Beim Lenovo würde ich eine HDD im Ultrabay nachrüsten.

Was mich jedoch sehr abschreckt ist diese Äußerung beim Test:


> Am meisten Wertungspunkte büßt das XMG A503 durch die *hohe Geräuschentwicklung* ein. Wie man es von anderen Clevo Barebones gewohnt ist, dreht die Lüftung im 3D-Betrieb stärker auf, als es theoretisch nötig wäre.


Die geben 49dB bei Last an, im Vergleich dazu schnurrt das Lenovo wie ein Kätzchen mit 36dB und das beim SLI-Modell, daher wohl bei meinem Single-GPU Modell noch ein Stücken leiser.

Wäre wohl auch bereit noch etwas mehr auszugeben (maximal so 1400€) wobei mir 15 Zoll, i7-4700MQ, ab 8GB Ram und ab GT 750M (GDDR5) genügt!


----------



## JimSim3 (13. Dezember 2013)

*AW: Lenovo IdeaPad Y510p | 999€*

Ich glaub wir haben ziemlich die gleichen Anforderungen an ein Laptop... Irgendwie ist der Markt aber ziemlich bescheiden momentan.

Die Clevo-Notebooks (also Schenker, XMG, One, Hawkforce und was es da alles gibt) scheiden bei mir aufgrund der hohen Geräuschentwicklung und der Mittelmäßigen Kühlung aus.

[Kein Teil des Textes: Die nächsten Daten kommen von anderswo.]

-- ==== Sys2Proof/Machine/Ops.lean ====
section
/-!
DEFINITION. Named operations over cores and registers, the monad of a meaning, the lookahead windows' results, and
taking an exception and returning from one (06 R135, R136).
-/
namespace Sys2Proof.Machine

open Host (Outcome)

/-- A synchronous cause: code, sub, tval, whether level H takes it whatever the table's default, whether epc is the
following instruction, the pages of a cause-5 batch, and a carried poison code that the trap leaves (10 R224). -/
structure Trap where
  code : Nat
  sub : Nat := 0
  tval : Word := 0
  toH : Bool := false
  after : Bool := false
  pages : List PageFault := []
  carry : Option Nat := none
  deriving DecidableEq, Repr

/-- A meaning runs on the state and either answers or raises a cause; a cause discards every change. -/
abbrev M (α : Type) := StateT State (Except Trap) α

def raise {α : Type} (t : Trap) : M α := fun _ => .error t
def getS : M State := fun s => .ok (s, s)
def modS (f : State → State) : M Unit := fun s => .ok ((), f s)
def modC (f : Core → Core) : M Unit := fun s => .ok ((), { s with core := f s.core })
/-- Run a state function that answers. -/
def liftS {α : Type} (f : State → α × State) : M α := fun s => .ok (f s)
def guardT (ok : Bool) (t : Trap) : M Unit := fun s => if ok then .ok ((), s) else .error t

/-- What becomes of the program counter when an instruction's effect is done. -/
inductive Flow where
  | seq
  | jump (a : Addr)
  /-- the instruction waits at issue -/
  | hold
  /-- the effect has set the pc, or the core no longer runs this instruction -/
  | leave
  deriving DecidableEq, Repr

/-! Cores -/

/-- How many virtual cores the device has (01 R5): a larger number names no core, and nothing runs under it. -/
def coreCount : Nat := 512

/-- A core that the state does not list is as reset leaves it (25 R393 step 7). -/
def bootCore (s : State) (v : Nat) : Core := Core.fresh (if v % 8 = 0 ∧ v < coreCount then .run else .held) s.mgmt.tvech

def getCore (s : State) (v : Nat) : Core := if v = s.cur then s.core else (s.others.find? v).getD (bootCore s v)

def setCore (s : State) (v : Nat) (c : Core) : State :=
  if v = s.cur then { s with core := c } else { s with others := s.others.insert v c }

def updCore (s : State) (v : Nat) (f : Core → Core) : State := setCore s v (f (getCore s v))

/-- The fetches of core `v` may still read what it is about to write at `a` by an access that passes L1 (07 R147). -/
def noteOwn (s : State) (v kv a n : Nat) : State := updCore s v (fun c => { c with fbuf := c.fbuf.note s true kv a n })

/-- Make `v` the active core. -/
def switchTo (s : State) (v : Nat) : State :=
  if v = s.cur then s
  else { s with cur := v, core := (s.others.find? v).getD (bootCore s v), others := (s.others.erase v).insert s.cur s.core }

/-- Cores that the state lists, with their numbers. -/
def listedCores (s : State) : List (Nat × Core) := (s.others.insert s.cur s.core)

/-- Run `f` with `v` as the active core, and make the former one active again. -/
def asCore (s : State) (v : Nat) (f : State → State) : State := switchTo (f (switchTo s v)) s.cur

/-- A deferred error is posted to a core: cause 20, taken at H where it is raised at H (06 R132). -/
def postDeferred (s : State) (v : Nat) (sub : Nat) (tv : Word) (ctx : Nat) : State :=
  updCore s v (fun c => { c with pend := { c.pend with deferred := c.pend.deferred ++ [⟨20, sub, tv, ctx, if c.priv = .h then .h else .k⟩] } })

def clusterOf (v : Nat) : Nat := v / 8
def quadOf (v : Nat) : Nat := v / 64
def dieOf (v : Nat) : Nat := v / 256

def getCl (s : State) (c : Nat) : Cluster := s.clusters.getD c Cluster.reset
def updCl (s : State) (c : Nat) (f : Cluster → Cluster) : State := { s with clusters := s.clusters.insert c (f (getCl s c)) }
def getCtx (s : State) (c : Nat) : Ctx := s.ctxs.getD c Ctx.reset
def updCtx (s : State) (c : Nat) (f : Ctx → Ctx) : State := { s with ctxs := s.ctxs.insert c (f (getCtx s c)) }
/-- The per-context CSRs of a cluster (06 R124, holder X). -/
def xkey (ctx cl : Nat) : Nat := cl * 64 + ctx
def getX (s : State) (ctx cl : Nat) : XCsr := s.xcsrs.getD (xkey ctx cl) XCsr.reset
def updX (s : State) (ctx cl : Nat) (f : XCsr → XCsr) : State :=
  { s with xcsrs := s.xcsrs.insert (xkey ctx cl) (f (getX s ctx cl)) }

/-! Registers (06 R122) -/

def Core.getG (c : Core) (n : Nat) : Word := if n = 0 then 0 else c.g.getD n 0
def Core.setG (c : Core) (n : Nat) (x : Word) : Core := if n = 0 then c else { c with g := c.g.setIfInBounds n x }
def Core.getV (c : Core) (n : Nat) : VReg := c.v.getD n 0
def Core.setV (c : Core) (n : Nat) (x : VReg) : Core := { c with v := c.v.setIfInBounds n x }
def Core.getK (c : Core) (n : Nat) : Word := if n = 0 then BitVec.allOnes 64 else c.k.getD n 0
def Core.setK (c : Core) (n : Nat) (x : Word) : Core := if n = 0 then c else { c with k := c.k.setIfInBounds n x }

def rG (n : Nat) : M Word := fun s => .ok (s.core.getG n, s)
def wG (n : Nat) (x : Word) : M Unit := modC (fun c => c.setG n x)
def rV (n : Nat) : M VReg := fun s => .ok (s.core.getV n, s)
def wV (n : Nat) (x : VReg) : M Unit := modC (fun c => c.setV n x)
def rK (n : Nat) : M Word := fun s => .ok (s.core.getK n, s)
def wK (n : Nat) (x : Word) : M Unit := modC (fun c => c.setK n x)

/-! Lookahead windows (02 R36 to R39) -/

def Core.applyWin (c : Core) (w : Win) : Core :=
  w.vw.foldl (fun d p => d.setV p.1 p.2) (w.gw.foldl (fun d p => d.setG p.1 p.2) c)

/-- Outstanding long instructions complete; their windows stay open (07 R168). -/
def Core.landWins (c : Core) : Core :=
  { c.wins.foldl Core.applyWin c with wins := c.wins.map (fun w => { w with gw := [], vw := [] }) }

/-- Every window closes; each outstanding long instruction completes first (02 R39). -/
def Core.closeWins (c : Core) : Core := { c.wins.foldl Core.applyWin c with wins := [], opening := none }

/-! Exceptions -/

/-- The CSR value of a cause (06 R127). -/
def causeWord (intr : Bool) (sub code : Nat) : Word := BitVec.ofNat 64 (b2n intr * 2 ^ 63 + sub % 256 * 256 + code % 256)

/-- Entering a handler (06 R135). -/
def Core.enter (c : Core) (lvl : Lvl) (code sub : Nat) (tv : Word) (intr : Bool) (pcE : Addr) : Core :=
  match lvl with
  | .h =>
    { c with
      status := { c.status with hpp := c.priv, hpie := c.status.hie, hie := false }
      epch := pcE, causeh := causeWord intr sub code, tvalh := tv, priv := .h, pc := c.tvech }
  | _ =>
    { c with
      status := { c.status with kpp := (c.priv == .k), kpie := c.status.kie, kie := false }
      epc := pcE, cause := causeWord intr sub code, tval := tv, priv := .k, pc := c.tveck }

/-- The level that takes a synchronous cause (06 R132): H from H; from U and K as the table says. -/
def trapLevel (p : Lvl) (t : Trap) : Lvl :=
  match p with
  | .h => .h
  | .k => if t.toH || t.code == 2 || t.code == 23 then .h else .k
  | .u => if t.toH || t.code == 23 then .h else .k

/-- The registers that a return from a handler at K or H restores (06 R136). -/
def Core.rettRaw (c : Core) : Core :=
  match c.priv with
  | .u => c
  | .k =>
    { c with priv := if c.status.kpp then .k else .u, status := { c.status with kie := c.status.kpie, kpie := false },
             pc := c.epc, afterRett := true, skipBkpt := true }
  | .h =>
    { c with priv := c.status.hpp, status := { c.status with hie := c.status.hpie, hpie := false },
             pc := c.epch, afterRett := true, skipBkpt := true }

/-- Return from a handler at K or H (06 R136). A return to another address than that of the `gbar` withdraws an arrival
(07 R162). The return from a handler that an event of an idle core entered leaves the core idle. -/
def Core.rett (c : Core) : Core :=
  let d := c.rettRaw
  { d with
    bar := { d.bar with arrived := d.bar.arrived && d.pc == d.bar.pc }
    mode := if d.mode = .irq ∧ d.priv = .u then .idle else d.mode }

/-- A 48-bit address after `n` bytes. -/
def addrPlus (a : Addr) (n : Nat) : Addr := a + BitVec.ofNat 48 n

/-- The general-register and memory-free part of retiring one iteration: on to the next iteration, or past the
instruction; `rep` is reset when a resumed repeat ends (06 R129). -/
def Core.retire (c : Core) (size : Nat) : Core :=
  match c.cont with
  | some k =>
    if k.i < k.last then { c with cont := some { k with i := k.i + 1 } }
    else { c with cont := none, pc := addrPlus c.pc size, rep := if k.resumed then ⟨0, 0, 0⟩ else c.rep }
  | none => { c with pc := addrPlus c.pc size }

/-- The `rep` CSR that an interrupted repeat records (06 R129). -/
def Cont.csr (k : Cont) : RepCsr :=
  ⟨BitVec.ofNat 3 k.step, BitVec.ofNat 6 k.i, BitVec.ofNat 7 (k.last + 1 - k.i)⟩

/-- A scan is asked to stop (16 R308). -/
def Scan.ask (q : Scan) : Scan := { q with stop := maxN q.stop 1 }

/-- Leave the instruction at a boundary: windows close and a repeat under way is recorded. -/
def Core.suspend (c : Core) : Core :=
  let d := c.closeWins
  match d.cont with
  | some k => { d with cont := none, rep := k.csr }
  | none => d

end Sys2Proof.Machine
end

Mein neuer Laptop soll neben guter Leistung hauptsächlich leise und gut verarbeitet sein und das disqualifiziert die Clevos leider.

Ich hab im großen und ganzen zwei Laptops finden können, entweder das von dir angesprochene Lenovo Ideapad Y510p oder das Asus N550JV. Die Laptops bieten beide ein mattes FullHD Display, sind solide Verarbeitet, können ohne größere Probleme gewartet werden, haben einen Core i7 Prozessor und eine Grafikkarte die sinnvoll erscheint. (Die ganzen Laptops mit GT 720 oder 730 versteh ich nicht, die bieten doch praktisch keine bessere Leistung als die integrierte Intel Grafik...)

Das Y510p mit einer GT 550 und einem I7 4700MQ gibt es gerade bei Cyberport bereits für günstige 779€. Zwar mit lediglich 4GB Ram und ohne SSD, aber die lassen sich ohne Probleme nachrüsten. Nachteil des Y510p sind im Vergleich zum Asus N550JV das mittelprächtige Display (was aber immerhin sehr hell ist), der lahme LAN-Anschluss (Kein GBit-Lan sondern lediglich 100 MBit Fast-Ethernet) und die Tatsache, das nur ein DVD-Laufwerk und kein BluRay-Laufwerk verbaut wurde. Die Anschlüsse sind bei Y510p wohl etwas komisch gelegen und es bietet keinen DisplayPort, dafür aber ein VGA-Anschluss, was gerade in der Uni für Beamer und co. praktisch sein dürfte. Das Ultrabay-Konzept ist interessant, nur kann man dafür nichts kaufen...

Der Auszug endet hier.